* [Problem]
Copy, word for word, each line of the data below from the first through the line containing "is set at reset. -/", and stop there.

* [Supplied material]
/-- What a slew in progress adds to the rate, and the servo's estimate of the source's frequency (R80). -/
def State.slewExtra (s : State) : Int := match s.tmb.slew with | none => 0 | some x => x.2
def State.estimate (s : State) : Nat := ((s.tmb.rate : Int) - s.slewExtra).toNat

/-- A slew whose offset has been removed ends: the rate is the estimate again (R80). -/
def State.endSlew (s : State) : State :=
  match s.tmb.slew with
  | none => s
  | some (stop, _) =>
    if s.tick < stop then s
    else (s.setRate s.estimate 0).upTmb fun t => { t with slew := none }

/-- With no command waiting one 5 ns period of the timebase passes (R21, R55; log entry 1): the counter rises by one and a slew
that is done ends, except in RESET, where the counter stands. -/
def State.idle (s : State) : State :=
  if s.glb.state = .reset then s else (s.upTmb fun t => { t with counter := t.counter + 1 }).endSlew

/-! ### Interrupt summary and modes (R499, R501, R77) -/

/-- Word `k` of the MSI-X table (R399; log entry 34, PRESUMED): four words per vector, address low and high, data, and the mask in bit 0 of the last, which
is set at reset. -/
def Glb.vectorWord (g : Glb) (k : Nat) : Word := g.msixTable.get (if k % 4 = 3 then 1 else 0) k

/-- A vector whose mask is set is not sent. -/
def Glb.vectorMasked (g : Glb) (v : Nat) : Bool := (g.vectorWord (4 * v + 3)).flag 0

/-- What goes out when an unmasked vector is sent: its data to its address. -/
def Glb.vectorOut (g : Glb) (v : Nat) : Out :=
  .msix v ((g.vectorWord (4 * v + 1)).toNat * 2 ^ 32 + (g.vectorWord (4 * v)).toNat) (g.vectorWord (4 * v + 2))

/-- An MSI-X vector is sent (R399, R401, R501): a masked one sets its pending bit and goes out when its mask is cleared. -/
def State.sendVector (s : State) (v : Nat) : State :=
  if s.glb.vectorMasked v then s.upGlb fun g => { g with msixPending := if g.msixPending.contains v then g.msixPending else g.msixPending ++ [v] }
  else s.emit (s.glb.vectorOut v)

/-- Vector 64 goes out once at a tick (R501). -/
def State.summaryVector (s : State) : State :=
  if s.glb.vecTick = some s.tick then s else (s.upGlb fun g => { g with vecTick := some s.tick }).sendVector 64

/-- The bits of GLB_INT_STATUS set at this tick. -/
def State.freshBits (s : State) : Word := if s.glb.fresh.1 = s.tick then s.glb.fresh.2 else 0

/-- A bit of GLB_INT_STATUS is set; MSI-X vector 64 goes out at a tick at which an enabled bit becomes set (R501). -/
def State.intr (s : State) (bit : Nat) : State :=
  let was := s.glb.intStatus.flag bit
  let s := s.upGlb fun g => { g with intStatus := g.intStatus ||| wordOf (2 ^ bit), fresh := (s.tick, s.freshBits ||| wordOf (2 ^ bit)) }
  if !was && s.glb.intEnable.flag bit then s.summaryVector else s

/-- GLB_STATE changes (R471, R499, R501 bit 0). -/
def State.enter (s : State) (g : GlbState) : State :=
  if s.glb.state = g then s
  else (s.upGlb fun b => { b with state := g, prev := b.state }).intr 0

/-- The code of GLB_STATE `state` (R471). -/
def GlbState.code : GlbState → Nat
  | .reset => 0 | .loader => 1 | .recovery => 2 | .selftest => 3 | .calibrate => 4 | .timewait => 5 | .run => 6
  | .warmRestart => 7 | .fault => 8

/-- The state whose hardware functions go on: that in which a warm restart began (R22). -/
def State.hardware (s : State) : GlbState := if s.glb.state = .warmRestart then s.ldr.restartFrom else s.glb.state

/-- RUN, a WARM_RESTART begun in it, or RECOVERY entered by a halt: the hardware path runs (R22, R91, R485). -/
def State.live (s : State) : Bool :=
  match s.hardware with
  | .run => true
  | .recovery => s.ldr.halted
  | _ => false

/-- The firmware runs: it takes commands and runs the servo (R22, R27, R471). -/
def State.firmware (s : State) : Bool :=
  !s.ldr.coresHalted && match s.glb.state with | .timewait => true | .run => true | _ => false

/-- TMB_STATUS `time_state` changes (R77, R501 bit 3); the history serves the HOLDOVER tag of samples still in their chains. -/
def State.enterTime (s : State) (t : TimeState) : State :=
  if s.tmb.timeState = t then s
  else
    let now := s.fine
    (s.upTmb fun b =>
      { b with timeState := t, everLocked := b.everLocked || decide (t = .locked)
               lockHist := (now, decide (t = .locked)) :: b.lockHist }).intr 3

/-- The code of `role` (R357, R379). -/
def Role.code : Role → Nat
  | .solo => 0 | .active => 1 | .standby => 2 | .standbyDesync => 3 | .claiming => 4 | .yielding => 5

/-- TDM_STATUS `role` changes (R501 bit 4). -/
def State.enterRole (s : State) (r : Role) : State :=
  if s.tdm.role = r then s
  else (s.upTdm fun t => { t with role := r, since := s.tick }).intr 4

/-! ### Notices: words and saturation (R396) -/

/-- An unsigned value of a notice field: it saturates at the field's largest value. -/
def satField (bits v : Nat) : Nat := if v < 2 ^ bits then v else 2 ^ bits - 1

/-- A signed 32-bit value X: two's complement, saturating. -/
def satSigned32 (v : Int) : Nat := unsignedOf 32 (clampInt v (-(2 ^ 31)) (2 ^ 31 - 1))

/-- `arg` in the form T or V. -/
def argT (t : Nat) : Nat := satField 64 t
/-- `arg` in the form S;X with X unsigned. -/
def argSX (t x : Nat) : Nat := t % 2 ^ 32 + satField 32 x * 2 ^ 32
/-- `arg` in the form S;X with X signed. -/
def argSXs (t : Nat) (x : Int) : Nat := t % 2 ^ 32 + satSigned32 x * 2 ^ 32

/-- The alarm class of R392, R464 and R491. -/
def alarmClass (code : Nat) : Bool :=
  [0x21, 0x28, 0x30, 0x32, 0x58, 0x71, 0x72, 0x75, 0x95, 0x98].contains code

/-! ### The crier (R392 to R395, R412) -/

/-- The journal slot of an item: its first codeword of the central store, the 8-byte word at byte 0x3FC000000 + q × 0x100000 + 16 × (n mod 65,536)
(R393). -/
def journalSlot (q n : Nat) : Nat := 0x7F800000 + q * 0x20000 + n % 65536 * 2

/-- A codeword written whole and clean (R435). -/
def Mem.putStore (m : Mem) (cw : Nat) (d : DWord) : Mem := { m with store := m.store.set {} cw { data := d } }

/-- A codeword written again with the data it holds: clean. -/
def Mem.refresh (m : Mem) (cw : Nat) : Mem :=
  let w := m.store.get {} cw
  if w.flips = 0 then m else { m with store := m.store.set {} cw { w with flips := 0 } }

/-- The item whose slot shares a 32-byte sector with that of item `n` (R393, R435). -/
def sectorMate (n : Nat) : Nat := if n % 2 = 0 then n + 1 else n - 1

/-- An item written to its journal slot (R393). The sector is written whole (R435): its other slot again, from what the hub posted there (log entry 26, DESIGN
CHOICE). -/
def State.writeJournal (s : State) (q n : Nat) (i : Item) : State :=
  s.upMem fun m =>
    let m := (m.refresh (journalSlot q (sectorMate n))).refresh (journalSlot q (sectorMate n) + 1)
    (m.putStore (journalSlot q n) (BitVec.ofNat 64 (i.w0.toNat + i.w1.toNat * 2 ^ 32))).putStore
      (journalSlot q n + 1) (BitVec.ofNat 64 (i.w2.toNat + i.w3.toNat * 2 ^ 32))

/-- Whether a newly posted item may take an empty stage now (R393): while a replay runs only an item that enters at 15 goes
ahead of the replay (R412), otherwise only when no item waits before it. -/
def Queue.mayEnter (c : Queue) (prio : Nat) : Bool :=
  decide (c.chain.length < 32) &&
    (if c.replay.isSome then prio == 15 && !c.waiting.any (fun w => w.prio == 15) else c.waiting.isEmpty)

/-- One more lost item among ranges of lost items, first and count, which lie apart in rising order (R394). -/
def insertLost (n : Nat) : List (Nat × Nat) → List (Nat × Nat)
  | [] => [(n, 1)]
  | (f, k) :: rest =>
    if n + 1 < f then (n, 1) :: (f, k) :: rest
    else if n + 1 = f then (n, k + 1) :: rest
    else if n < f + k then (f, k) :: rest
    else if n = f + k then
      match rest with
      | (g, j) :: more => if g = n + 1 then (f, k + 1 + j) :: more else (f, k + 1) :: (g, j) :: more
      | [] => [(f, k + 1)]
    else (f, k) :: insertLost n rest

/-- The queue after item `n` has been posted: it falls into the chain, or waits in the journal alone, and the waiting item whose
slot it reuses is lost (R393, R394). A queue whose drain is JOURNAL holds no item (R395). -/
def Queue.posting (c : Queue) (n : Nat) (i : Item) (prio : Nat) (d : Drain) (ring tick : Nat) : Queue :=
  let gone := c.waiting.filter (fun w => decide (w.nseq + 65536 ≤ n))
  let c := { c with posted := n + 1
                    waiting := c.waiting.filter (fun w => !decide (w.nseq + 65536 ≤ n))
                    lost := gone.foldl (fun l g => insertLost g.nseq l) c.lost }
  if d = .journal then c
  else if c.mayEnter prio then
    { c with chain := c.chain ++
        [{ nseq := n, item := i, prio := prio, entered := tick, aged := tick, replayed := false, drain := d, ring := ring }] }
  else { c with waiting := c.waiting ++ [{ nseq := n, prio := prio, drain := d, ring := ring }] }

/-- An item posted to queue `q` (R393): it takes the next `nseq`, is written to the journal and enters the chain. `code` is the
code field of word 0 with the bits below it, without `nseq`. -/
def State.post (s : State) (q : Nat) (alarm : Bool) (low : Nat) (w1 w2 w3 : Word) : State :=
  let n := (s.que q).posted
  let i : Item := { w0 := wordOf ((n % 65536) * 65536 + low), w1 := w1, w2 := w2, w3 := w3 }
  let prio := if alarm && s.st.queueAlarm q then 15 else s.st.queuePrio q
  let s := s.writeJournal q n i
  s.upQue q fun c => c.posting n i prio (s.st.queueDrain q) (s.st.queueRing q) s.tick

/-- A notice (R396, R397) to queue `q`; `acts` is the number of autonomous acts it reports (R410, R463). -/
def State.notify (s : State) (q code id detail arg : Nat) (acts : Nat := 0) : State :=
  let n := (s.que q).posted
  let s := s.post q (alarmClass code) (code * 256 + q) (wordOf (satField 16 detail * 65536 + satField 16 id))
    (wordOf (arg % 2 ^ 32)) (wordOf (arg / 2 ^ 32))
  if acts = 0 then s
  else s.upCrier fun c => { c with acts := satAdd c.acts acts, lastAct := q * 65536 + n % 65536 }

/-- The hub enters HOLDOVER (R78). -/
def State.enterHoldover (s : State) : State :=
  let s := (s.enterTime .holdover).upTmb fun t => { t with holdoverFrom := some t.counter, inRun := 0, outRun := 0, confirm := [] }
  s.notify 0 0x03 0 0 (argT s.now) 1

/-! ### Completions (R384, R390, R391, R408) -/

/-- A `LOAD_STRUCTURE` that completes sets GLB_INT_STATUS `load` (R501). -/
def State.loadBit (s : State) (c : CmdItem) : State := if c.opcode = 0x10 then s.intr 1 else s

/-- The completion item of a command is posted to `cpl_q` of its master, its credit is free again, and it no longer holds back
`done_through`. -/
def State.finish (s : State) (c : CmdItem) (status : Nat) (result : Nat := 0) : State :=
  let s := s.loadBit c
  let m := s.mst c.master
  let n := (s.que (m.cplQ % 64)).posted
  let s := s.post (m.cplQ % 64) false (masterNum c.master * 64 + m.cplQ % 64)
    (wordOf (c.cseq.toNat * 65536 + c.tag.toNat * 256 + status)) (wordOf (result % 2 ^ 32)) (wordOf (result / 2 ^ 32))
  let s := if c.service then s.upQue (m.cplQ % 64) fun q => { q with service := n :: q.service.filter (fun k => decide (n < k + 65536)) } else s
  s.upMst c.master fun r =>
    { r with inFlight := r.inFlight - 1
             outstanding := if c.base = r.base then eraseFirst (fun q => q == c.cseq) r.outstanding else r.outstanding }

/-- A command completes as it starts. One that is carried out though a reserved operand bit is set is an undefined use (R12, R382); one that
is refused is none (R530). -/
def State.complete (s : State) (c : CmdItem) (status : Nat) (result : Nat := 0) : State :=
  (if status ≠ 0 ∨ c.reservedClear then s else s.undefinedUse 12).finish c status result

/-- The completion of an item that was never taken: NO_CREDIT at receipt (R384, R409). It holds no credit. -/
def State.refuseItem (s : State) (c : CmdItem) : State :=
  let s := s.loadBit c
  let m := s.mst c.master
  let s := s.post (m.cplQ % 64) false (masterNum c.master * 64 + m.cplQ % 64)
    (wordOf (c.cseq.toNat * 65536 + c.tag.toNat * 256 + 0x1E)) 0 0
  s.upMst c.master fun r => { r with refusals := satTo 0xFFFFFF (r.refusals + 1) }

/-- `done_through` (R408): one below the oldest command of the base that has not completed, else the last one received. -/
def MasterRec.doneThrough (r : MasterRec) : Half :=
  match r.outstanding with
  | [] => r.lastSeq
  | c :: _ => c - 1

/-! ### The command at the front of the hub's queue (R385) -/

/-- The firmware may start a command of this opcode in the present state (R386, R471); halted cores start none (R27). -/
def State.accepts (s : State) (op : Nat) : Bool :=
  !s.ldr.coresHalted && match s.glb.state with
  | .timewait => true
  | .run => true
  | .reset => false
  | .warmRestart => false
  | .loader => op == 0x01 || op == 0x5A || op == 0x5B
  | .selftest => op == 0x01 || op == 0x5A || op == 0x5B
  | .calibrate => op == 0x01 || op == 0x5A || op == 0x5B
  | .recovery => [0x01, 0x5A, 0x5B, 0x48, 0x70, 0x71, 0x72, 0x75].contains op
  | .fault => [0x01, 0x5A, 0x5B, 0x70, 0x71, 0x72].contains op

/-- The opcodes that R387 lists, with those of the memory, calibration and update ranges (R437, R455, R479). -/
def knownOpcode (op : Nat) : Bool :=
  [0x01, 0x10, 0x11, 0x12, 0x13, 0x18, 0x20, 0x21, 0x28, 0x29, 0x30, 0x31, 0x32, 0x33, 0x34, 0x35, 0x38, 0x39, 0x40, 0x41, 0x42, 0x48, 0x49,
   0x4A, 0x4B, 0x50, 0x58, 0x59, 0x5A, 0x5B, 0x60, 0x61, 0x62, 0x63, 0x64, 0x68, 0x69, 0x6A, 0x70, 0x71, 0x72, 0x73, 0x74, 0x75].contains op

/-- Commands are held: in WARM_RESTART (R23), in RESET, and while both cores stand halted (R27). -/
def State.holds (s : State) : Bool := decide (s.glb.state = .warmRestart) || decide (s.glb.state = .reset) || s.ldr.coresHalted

* [Reply]
/-- What a slew in progress adds to the rate, and the servo's estimate of the source's frequency (R80). -/
def State.slewExtra (s : State) : Int := match s.tmb.slew with | none => 0 | some x => x.2
def State.estimate (s : State) : Nat := ((s.tmb.rate : Int) - s.slewExtra).toNat

/-- A slew whose offset has been removed ends: the rate is the estimate again (R80). -/
def State.endSlew (s : State) : State :=
  match s.tmb.slew with
  | none => s
  | some (stop, _) =>
    if s.tick < stop then s
    else (s.setRate s.estimate 0).upTmb fun t => { t with slew := none }

/-- With no command waiting one 5 ns period of the timebase passes (R21, R55; log entry 1): the counter rises by one and a slew
that is done ends, except in RESET, where the counter stands. -/
def State.idle (s : State) : State :=
  if s.glb.state = .reset then s else (s.upTmb fun t => { t with counter := t.counter + 1 }).endSlew

/-! ### Interrupt summary and modes (R499, R501, R77) -/

/-- Word `k` of the MSI-X table (R399; log entry 34, PRESUMED): four words per vector, address low and high, data, and the mask in bit 0 of the last, which
is set at reset. -/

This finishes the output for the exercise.